Well, how about John Boehner, the House minority leader? Recently Mr. Boehner gave a talk to bankers in which he encouraged them to balk efforts by Congress to impose stricter regulation. “Don’t let those little punk staffers take advantage of you, and stand up for yourselves,” he urged — where by “taking advantage” he meant imposing some conditions on the industry in return for government backing.

Barney Frank, the chairman of the House Financial Services Committee, promptly had “Little Punk Staffer” buttons made up and distributed to Congressional aides.

But Mr. Boehner isn’t the problem: Mr. Frank has already shepherded fairly strong financial reform through the House. Instead, the question is what will happen in the Senate.

In the Senate, the legislation on the table was crafted by Senator Chris Dodd of Connecticut. It’s significantly weaker than the Frank bill, and needs to be made stronger, a topic I’ll discuss in future columns. But no bill will become law if Senate Republicans stand in the way of reform.

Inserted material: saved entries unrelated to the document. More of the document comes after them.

-- ==== Sys2Proof/Laws/KeepsSlots.lean ====
section
/-! SUPPORT. What the operations of Machine/Slots.lean leave alone. -/

namespace Sys2Proof.Machine

@[simp] theorem State.setSlotRun_keeps (s : State) (r : SlotRun) :
    Keeps s (State.setSlotRun s r) := by
  simp +contextual [Keeps, Tables, State.setSlotRun]

@[simp] theorem State.setFeedRun_keeps (s : State) (r : FeedRun) :
    Keeps s (State.setFeedRun s r) := by
  simp +contextual [Keeps, Tables, State.setFeedRun]

@[simp] theorem State.slotCount_keeps (s : State) (n : ℕ) (k : ℕ) :
    Keeps s (State.slotCount s n k) := by
  simp +contextual [Keeps, Tables, State.slotCount]

@[simp] theorem State.slotJoin_keeps (s : State) (n : ℕ) :
    Keeps s (State.slotJoin s n) := by
  simp +contextual [Keeps, Tables, State.slotJoin]

@[simp] theorem State.slotTry_keeps (s : State) (n : ℕ) :
    Keeps s (State.slotTry s n) := by
  simp +contextual [Keeps, Tables, State.slotTry]

@[simp] theorem State.slotGateOff_keeps (s : State) (n : ℕ) :
    Keeps s (State.slotGateOff s n) := by
  unfold State.slotGateOff
  (repeat' split) <;> simp +contextual (maxDischargeDepth := 60) [Keeps, Tables]

@[simp] theorem State.slotPin_keeps (s : State) (mk : SlotId → OutPin) (n : ℕ) (level : Bool) :
    Keeps s (State.slotPin s mk n level) := by
  unfold State.slotPin
  (repeat' split) <;> simp +contextual (maxDischargeDepth := 60) [Keeps, Tables]

@[simp] theorem State.slotOffNow_keeps (s : State) (n : ℕ) (request : Bool) :
    Keeps s (State.slotOffNow s n request) := by
  simp +contextual (maxDischargeDepth := 60) [Keeps, Tables, State.slotOffNow]

@[simp] theorem State.slotsOff_keeps (s : State) (ns : List ℕ) : Keeps s (State.slotsOff s ns) := by
  induction ns generalizing s with
  | nil => exact Keeps.refl s
  | cons x xs ih =>
    rw [State.slotsOff]
    refine Keeps.trans ?_ (ih _)
    split <;> simp +contextual (maxDischargeDepth := 60) [Keeps, Tables]

end Sys2Proof.Machine
end

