-- ==== Sys2Proof/Laws/KeepsActions.lean ====
section
/-! SUPPORT. What the operations of Machine/Actions.lean leave alone. -/

namespace Sys2Proof.Machine

@[simp] theorem State.portBringUp_keeps (s : State) (p : ℕ) :
    Keeps s (State.portBringUp s p) := by
  unfold State.portBringUp
  (repeat' split) <;> simp +contextual (maxDischargeDepth := 60) [Keeps, Tables]

@[simp] theorem State.portEnable_keeps (s : State) (p : ℕ) :
    Keeps s (State.portEnable s p) := by
  simp +contextual [Keeps, Tables, State.portEnable]

@[simp] theorem State.portBack_keeps (s : State) (p : ℕ) :
    Keeps s (State.portBack s p) := by
  unfold State.portBack
  (repeat' split) <;> simp +contextual (maxDischargeDepth := 60) [Keeps, Tables]

@[simp] theorem State.aerHolders_keeps (s : State) (slot : ℕ) (ld : ℕ) (e : AerError) :
    Keeps s (State.aerHolders s slot ld e) := by
  unfold State.aerHolders
  try dsimp only
  repeat' first
    | with_reducible exact Keeps.refl _
    | assumption
    | with_reducible refine Keeps.ite ?_ ?_
    | with_reducible refine Keeps.trans ?_ (State.emit_keeps ..)
    | (with_reducible refine Keeps.trans ?_ (Keeps.foldl _ _ _ ?_); intro s x; dsimp only)
    | split
  all_goals simp +contextual (maxDischargeDepth := 60) [Keeps, Tables]

@[simp] theorem State.containFn_keeps (s : State) (id : ℕ) (slot : ℕ) (ld : ℕ) :
    Keeps s (State.containFn s id slot ld) := by
  unfold State.containFn
  try dsimp only
  repeat' first
    | with_reducible exact Keeps.refl _
    | assumption
    | with_reducible refine Keeps.ite ?_ ?_
    | with_reducible refine Keeps.trans ?_ (State.aerHolders_keeps ..)
    | with_reducible refine Keeps.trans ?_ (State.contain_keeps ..)
    | with_reducible refine Keeps.trans ?_ (State.discardAll_keeps ..)
    | (with_reducible refine Keeps.trans ?_ (Keeps.foldl _ _ _ ?_); intro s x; dsimp only)
    | split
  all_goals simp +contextual (maxDischargeDepth := 60) [Keeps, Tables]

@[simp] theorem State.containDevice_keeps (s : State) (id : ℕ) (p : ℕ) :
    Keeps s (State.containDevice s id p) := by
  unfold State.containDevice
  (repeat' split) <;> simp +contextual (maxDischargeDepth := 60) [Keeps, Tables]

@[simp] theorem State.containHost_keeps (s : State) (id : ℕ) (p : ℕ) (st : ℕ) :
    Keeps s (State.containHost s id p st) := by
  unfold State.containHost
  try dsimp only
  repeat' first
    | with_reducible exact Keeps.refl _
    | assumption
    | with_reducible refine Keeps.ite ?_ ?_
    | with_reducible refine Keeps.trans ?_ (State.contain_keeps ..)
    | with_reducible refine Keeps.trans ?_ (State.edgeDown_keeps ..)
    | with_reducible refine Keeps.trans ?_ (State.viewReset_keeps ..)
    | (with_reducible refine Keeps.trans ?_ (Keeps.foldl _ _ _ ?_); intro s x; dsimp only)
    | split
  all_goals simp +contextual (maxDischargeDepth := 60) [Keeps, Tables]

@[simp] theorem State.containPort_keeps (s : State) (id : ℕ) (p : ℕ) : Keeps s (State.containPort s id p) := by
  have h1 := State.contain_keeps s id (.port p)
  unfold State.containPort
  split
  · exact State.containHost_keeps _ _ _ _
  · split
    · exact State.containDevice_keeps _ _ _
    · split
      · dsimp only
        split
        · exact h1.trans (State.withdrawPort_keeps _ _)
        · exact ((h1.trans (State.linkLost_keeps _ _ _)).trans (State.setQlp_keeps _ _)).trans (State.withdrawPort_keeps _ _)
      · exact h1

@[simp] theorem State.containPair_keeps (s : State) (id : ℕ) (syn0 : ℕ) :
    Keeps s (State.containPair s id syn0) := by
  simp +contextual [Keeps, Tables, State.containPair]

@[simp] theorem State.containObj_keeps (s : State) (id : ℕ) (cls : ℕ) (sel : ℕ) :
    Keeps s (State.containObj s id cls sel) := by
  unfold State.containObj
  try dsimp only
  repeat' first
    | with_reducible exact Keeps.refl _
    | assumption
    | with_reducible refine Keeps.ite ?_ ?_
    | with_reducible refine Keeps.trans ?_ (State.cmWindowContained_keeps ..)
    | with_reducible refine Keeps.trans ?_ (State.contain_keeps ..)
    | with_reducible refine Keeps.trans ?_ (State.containFn_keeps ..)
    | with_reducible refine Keeps.trans ?_ (State.qpToError_keeps ..)
    | (with_reducible refine Keeps.trans ?_ (Keeps.foldl _ _ _ ?_); intro s x; dsimp only)
    | split
  all_goals simp +contextual (maxDischargeDepth := 60) [Keeps, Tables]

@[simp] theorem State.containBy_keeps (s : State) (id : ℕ) (e : FEvent) :
    Keeps s (State.containBy s id e) := by
  unfold State.containBy
  try dsimp only
  repeat' first
    | with_reducible exact Keeps.refl _
    | assumption
    | with_reducible refine Keeps.ite ?_ ?_
    | with_reducible refine Keeps.trans ?_ (State.containObj_keeps ..)
    | with_reducible refine Keeps.trans ?_ (State.containPair_keeps ..)
    | with_reducible refine Keeps.trans ?_ (State.containPort_keeps ..)
    | (with_reducible refine Keeps.trans ?_ (Keeps.foldl _ _ _ ?_); intro s x; dsimp only)
    | split
  all_goals simp +contextual (maxDischargeDepth := 60) [Keeps, Tables]

@[simp] theorem State.fabricStop_keeps (s : State) (p : ℕ) :
    Keeps s (State.fabricStop s p) := by
  unfold State.fabricStop
  (repeat' split) <;> simp +contextual (maxDischargeDepth := 60) [Keeps, Tables]

@[simp] theorem State.markOut_keeps (s : State) (p : ℕ) :
    Keeps s (State.markOut s p) := by
  simp +contextual [Keeps, Tables, State.markOut]

@[simp] theorem State.portOutBy_keeps (s : State) (id : ℕ) (p : ℕ) :
    Keeps s (State.portOutBy s id p) := by
  unfold State.portOutBy
  (repeat' split) <;> simp +contextual (maxDischargeDepth := 60) [Keeps, Tables]

@[simp] theorem State.portOut_keeps (s : State) (p : ℕ) :
    Keeps s (State.portOut s p) := by
  unfold State.portOut
  try dsimp only
  repeat' first
    | with_reducible exact Keeps.refl _
    | assumption
    | with_reducible refine Keeps.ite ?_ ?_
    | with_reducible refine Keeps.trans ?_ (State.portOutBy_keeps ..)
    | with_reducible refine Keeps.trans ?_ (State.record_keeps ..)
    | (with_reducible refine Keeps.trans ?_ (Keeps.foldl _ _ _ ?_); intro s x; dsimp only)
    | split
  all_goals simp +contextual (maxDischargeDepth := 60) [Keeps, Tables]

@[simp] theorem State.portDisable_keeps (s : State) (p : ℕ) :
    Keeps s (State.portDisable s p) := by
  simp +contextual [Keeps, Tables, State.portDisable]

@[simp] theorem State.flushLogs_keeps (s : State) :
    Keeps s (State.flushLogs s) := by
  simp +contextual [Keeps, Tables, State.flushLogs]

@[simp] theorem State.halt_keeps (s : State) :
    Keeps s (State.halt s) := by
  unfold State.halt
  (repeat' split) <;> simp +contextual (maxDischargeDepth := 60) [Keeps, Tables]

/-- What a latch leaves of programs and power, once every link and slot is down. -/
def State.latched (u : State) (cause sensor : ℕ) : State :=
  { u with
    tally := { u.tally with progs := [], fwdOut := [], fwdIn := [], base := [] }
    power := { u.power with phase := .latched, latchCause := cause, latchSensor := sensor, haltDue := none } }
theorem State.latched_keeps {s u : State} (cause sensor : ℕ) (k : Keeps s u) : Keeps s (u.latched cause sensor).showHosts :=
  Keeps.trans (b := u.latched cause sensor) k (State.showHosts_keeps _)
theorem State.latch_eq (s : State) (cause sensor : ℕ) (h : ¬ (s.power.phase = .latched || s.power.phase = .off) = true) :
    State.latch s cause sensor = (State.latched (((((s.emit (.pin .devReady false)).hostsDown allPorts).fabricsDown allPorts).devicesDown
      allPorts).slotsOff allSlots) cause sensor).showHosts := by
  rw [State.latch, if_neg h]
  rfl
@[simp] theorem State.latch_keeps (s : State) (cause : ℕ) (sensor : ℕ) : Keeps s (State.latch s cause sensor) := by
  by_cases h : (s.power.phase = .latched || s.power.phase = .off) = true
  · rw [State.latch, if_pos h]
    exact Keeps.refl s
  · rw [State.latch_eq s cause sensor h]
    exact State.latched_keeps _ _ (((((State.emit_keeps s (.pin .devReady false)).trans (State.hostsDown_keeps _ allPorts)).trans
      (State.fabricsDown_keeps _ allPorts)).trans (State.devicesDown_keeps _ allPorts)).trans (State.slotsOff_keeps _ allSlots))

@[simp] theorem State.escalated_keeps (s : State) (e : FEvent) (related : ℕ) (grade : ℕ) (action : ℕ) :
    Keeps s ((State.escalated s e related grade action).1) := by
  simp +contextual [Keeps, Tables, State.escalated]

@[simp] theorem State.retireBank_keeps (s : State) (e : FEvent) (id : ℕ) (b : ℕ) :
    Keeps s (State.retireBank s e id b) := by
  unfold State.retireBank
  try dsimp only
  repeat' first
    | with_reducible exact Keeps.refl _
    | assumption
    | with_reducible refine Keeps.ite ?_ ?_
    | with_reducible refine Keeps.trans ?_ (State.contain_keeps ..)
    | with_reducible refine Keeps.trans ?_ (State.escalated_keeps ..)
    | with_reducible refine Keeps.trans ?_ (State.halt_keeps ..)
    | with_reducible refine Keeps.trans ?_ (State.put_keeps ..)
    | (with_reducible refine Keeps.trans ?_ (Keeps.foldl _ _ _ ?_); intro s x; dsimp only)
    | split
  all_goals simp +contextual (maxDischargeDepth := 60) [Keeps, Tables]

@[simp] theorem State.retirePort_keeps (s : State) (e : FEvent) (id : ℕ) (p : ℕ) :
    Keeps s (State.retirePort s e id p) := by
  unfold State.retirePort
  try dsimp only
  repeat' first
    | with_reducible exact Keeps.refl _
    | assumption
    | with_reducible refine Keeps.ite ?_ ?_
    | with_reducible refine Keeps.trans ?_ (State.contain_keeps ..)
    | with_reducible refine Keeps.trans ?_ (State.escalated_keeps ..)
    | with_reducible refine Keeps.trans ?_ (State.portOutBy_keeps ..)
    | (with_reducible refine Keeps.trans ?_ (Keeps.foldl _ _ _ ?_); intro s x; dsimp only)
    | split
  all_goals simp +contextual (maxDischargeDepth := 60) [Keeps, Tables]

@[simp] theorem State.retireChannel_keeps (s : State) (e : FEvent) (id : ℕ) (c : ℕ) :
    Keeps s (State.retireChannel s e id c) := by
  unfold State.retireChannel
  try dsimp only
  repeat' first
    | with_reducible exact Keeps.refl _
    | assumption
    | with_reducible refine Keeps.ite ?_ ?_
    | (rw [State.upSdram_eq]; with_reducible refine Keeps.trans ?_ (State.upSdram_keeps ..))
    | with_reducible refine Keeps.trans ?_ (State.contain_keeps ..)
    | with_reducible refine Keeps.trans ?_ (State.escalated_keeps ..)
    | (with_reducible refine Keeps.trans ?_ (Keeps.foldl _ _ _ ?_); intro s x; dsimp only)
    | split
  all_goals simp +contextual (maxDischargeDepth := 60) [Keeps, Tables]

@[simp] theorem State.retireLane_keeps (s : State) (e : FEvent) (id : ℕ) : Keeps s (State.retireLane s e id) := by
  unfold State.retireLane
  dsimp only
  split
  · split
    · refine Keeps.ite ?_ (State.escalated_keeps _ _ _ _ _)
      exact ((State.escalated_keeps _ _ _ _ _).trans (State.sendSteer_keeps _ _ _ _ _ _)).trans (State.laneCount_keeps _ _ _ _)
    · exact State.escalated_keeps _ _ _ _ _
  · exact State.escalated_keeps _ _ _ _ _

@[simp] theorem State.escalate_keeps (s : State) (e : FEvent) (id : ℕ) : Keeps s (State.escalate s e id) := by
  have h := fun (e : FEvent) g a => State.escalated_keeps s e id g a
  unfold State.escalate
  dsimp only
  refine Keeps.ite (State.retireLane_keeps _ _ _) (Keeps.ite (State.retireBank_keeps _ _ _ _) (Keeps.ite
    (Keeps.ite (State.retirePort_keeps _ _ _ _) (Keeps.refl s)) (Keeps.ite (State.retireChannel_keeps _ _ _ _) (Keeps.ite ?_ (Keeps.ite ?_
      (Keeps.ite (h _ _ _) ((h _ _ _).trans (State.halt_keeps _))))))))
  · exact Keeps.ite (h _ _ _) ((h _ _ _).trans (State.contain_keeps _ _ _))
  · exact (h _ _ _).trans (State.containObj_keeps _ _ _ _)

@[simp] theorem State.raise_keeps (s : State) (e : FEvent) :
    Keeps s (State.raise s e) := by
  unfold State.raise
  try dsimp only
  repeat' first
    | with_reducible exact Keeps.refl _
    | assumption
    | with_reducible refine Keeps.ite ?_ ?_
    | with_reducible refine Keeps.trans ?_ (State.containBy_keeps ..)
    | with_reducible refine Keeps.trans ?_ (State.escalate_keeps ..)
    | with_reducible refine Keeps.trans ?_ (State.halt_keeps ..)
    | with_reducible refine Keeps.trans ?_ (State.latch_keeps ..)
    | with_reducible refine Keeps.trans ?_ (State.record_keeps ..)
    | (with_reducible refine Keeps.trans ?_ (Keeps.foldl _ _ _ ?_); intro s x; dsimp only)
    | split
  all_goals simp +contextual (maxDischargeDepth := 60) [Keeps, Tables]

@[simp] theorem State.raiseOpen_keeps (s : State) (e : FEvent) :
    Keeps s (State.raiseOpen s e) := by
  unfold State.raiseOpen
  (repeat' split) <;> simp +contextual (maxDischargeDepth := 60) [Keeps, Tables]

@[simp] theorem State.takeIdents_keeps (s : State) (slot : ℕ) :
    Keeps s (State.takeIdents s slot) := by
  unfold State.takeIdents
  (repeat' split) <;> simp +contextual (maxDischargeDepth := 60) [Keeps, Tables]

@[simp] theorem State.liftOne_keeps (s : State) (x0 : ContTarget) :
    Keeps s (State.liftOne s x0) := by
  unfold State.liftOne
  (repeat' split) <;> simp +contextual (maxDischargeDepth := 60) [Keeps, Tables]

@[simp] theorem State.liftAll_keeps (s : State) (x0 : List (ℕ × ContTarget)) :
    Keeps s (State.liftAll s x0) := by
  induction x0 generalizing s with
  | nil => first | exact Keeps.refl _ | simp +contextual (maxDischargeDepth := 60) [Keeps, Tables, State.liftAll]
  | cons a as ih =>
    unfold State.liftAll
    try dsimp only
    repeat' first
      | with_reducible exact Keeps.refl _
      | assumption
      | with_reducible refine Keeps.trans ?_ (ih ..)
      | with_reducible refine Keeps.ite ?_ ?_
      | with_reducible refine Keeps.trans ?_ (State.liftOne_keeps ..)
      | (with_reducible refine Keeps.trans ?_ (Keeps.foldl _ _ _ ?_); intro s x; dsimp only)
      | split
    all_goals simp +contextual (maxDischargeDepth := 60) [Keeps, Tables]

@[simp] theorem State.unlatchSlots_keeps (s : State) (id : ℕ) (ns : List ℕ) : Keeps s (State.unlatchSlots s id ns) := by
  induction ns generalizing s with
  | nil => exact Keeps.refl s
  | cons x xs ih =>
    rw [State.unlatchSlots]
    exact Keeps.trans (Keeps.ite (((State.put_keeps _ _ _ _).trans (State.put_keeps _ _ _ _)).trans (State.setSlotRun_keeps _ _)) (Keeps.refl s)) (ih _)

@[simp] theorem State.release_keeps (s : State) (id : ℕ) :
    Keeps s (State.release s id) := by
  unfold State.release
  try dsimp only
  repeat' first
    | with_reducible exact Keeps.refl _
    | assumption
    | with_reducible refine Keeps.ite ?_ ?_
    | (rw [State.upFaults_eq]; with_reducible refine Keeps.trans ?_ (State.upFaults_keeps ..))
    | with_reducible refine Keeps.trans ?_ (State.liftAll_keeps ..)
    | with_reducible refine Keeps.trans ?_ (State.uncontain_keeps ..)
    | with_reducible refine Keeps.trans ?_ (State.unlatchSlots_keeps ..)
    | (with_reducible refine Keeps.trans ?_ (Keeps.foldl _ _ _ ?_); intro s x; dsimp only)
    | split
  all_goals simp +contextual (maxDischargeDepth := 60) [Keeps, Tables]

@[simp] theorem State.linkReturned_keeps (s : State) (p : ℕ) :
    Keeps s (State.linkReturned s p) := by
  simp +contextual [Keeps, Tables, State.linkReturned]

end Sys2Proof.Machine
end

But won’t opponents of reform fear being cast as allies of the bad guys (which they are)? Maybe not. Back in January, Frank Luntz, the G.O.P. strategist, circulated a memo on how to oppose financial reform. His key idea was that Republicans should claim that up is down — that reform legislation is a “big bank bailout bill,” rather than a set of restrictions on the banks.

Sure enough, a few days ago Senator Richard Shelby of Alabama, in a letter attacking the Dodd bill, claimed that an essential part of reform — tougher oversight of large, systemically important financial companies — is actually a bailout, because “The market will view these firms as being ‘too big to fail’ and implicitly backed by the government.” Um, senator, the market already views those firms as having implicit government backing, because they do: whatever people like Mr. Shelby may say now, in any future crisis those firms will be rescued, whichever party is in power.

The only question is whether we’re going to regulate bankers so that they don’t abuse the privilege of government backing. And it’s that regulation — not future bailouts — that reform opponents are trying to block.

So it’s the punks versus the plutocrats — those who want to rein in runaway banks, and bankers who want the freedom to put the economy at risk, freedom enhanced by the knowledge that taxpayers will bail them out in a crisis. Whatever they say, the fact is that people like Mr. Shelby are on the side of the plutocrats; the American people should be on the side of the punks, who are trying to protect their interests.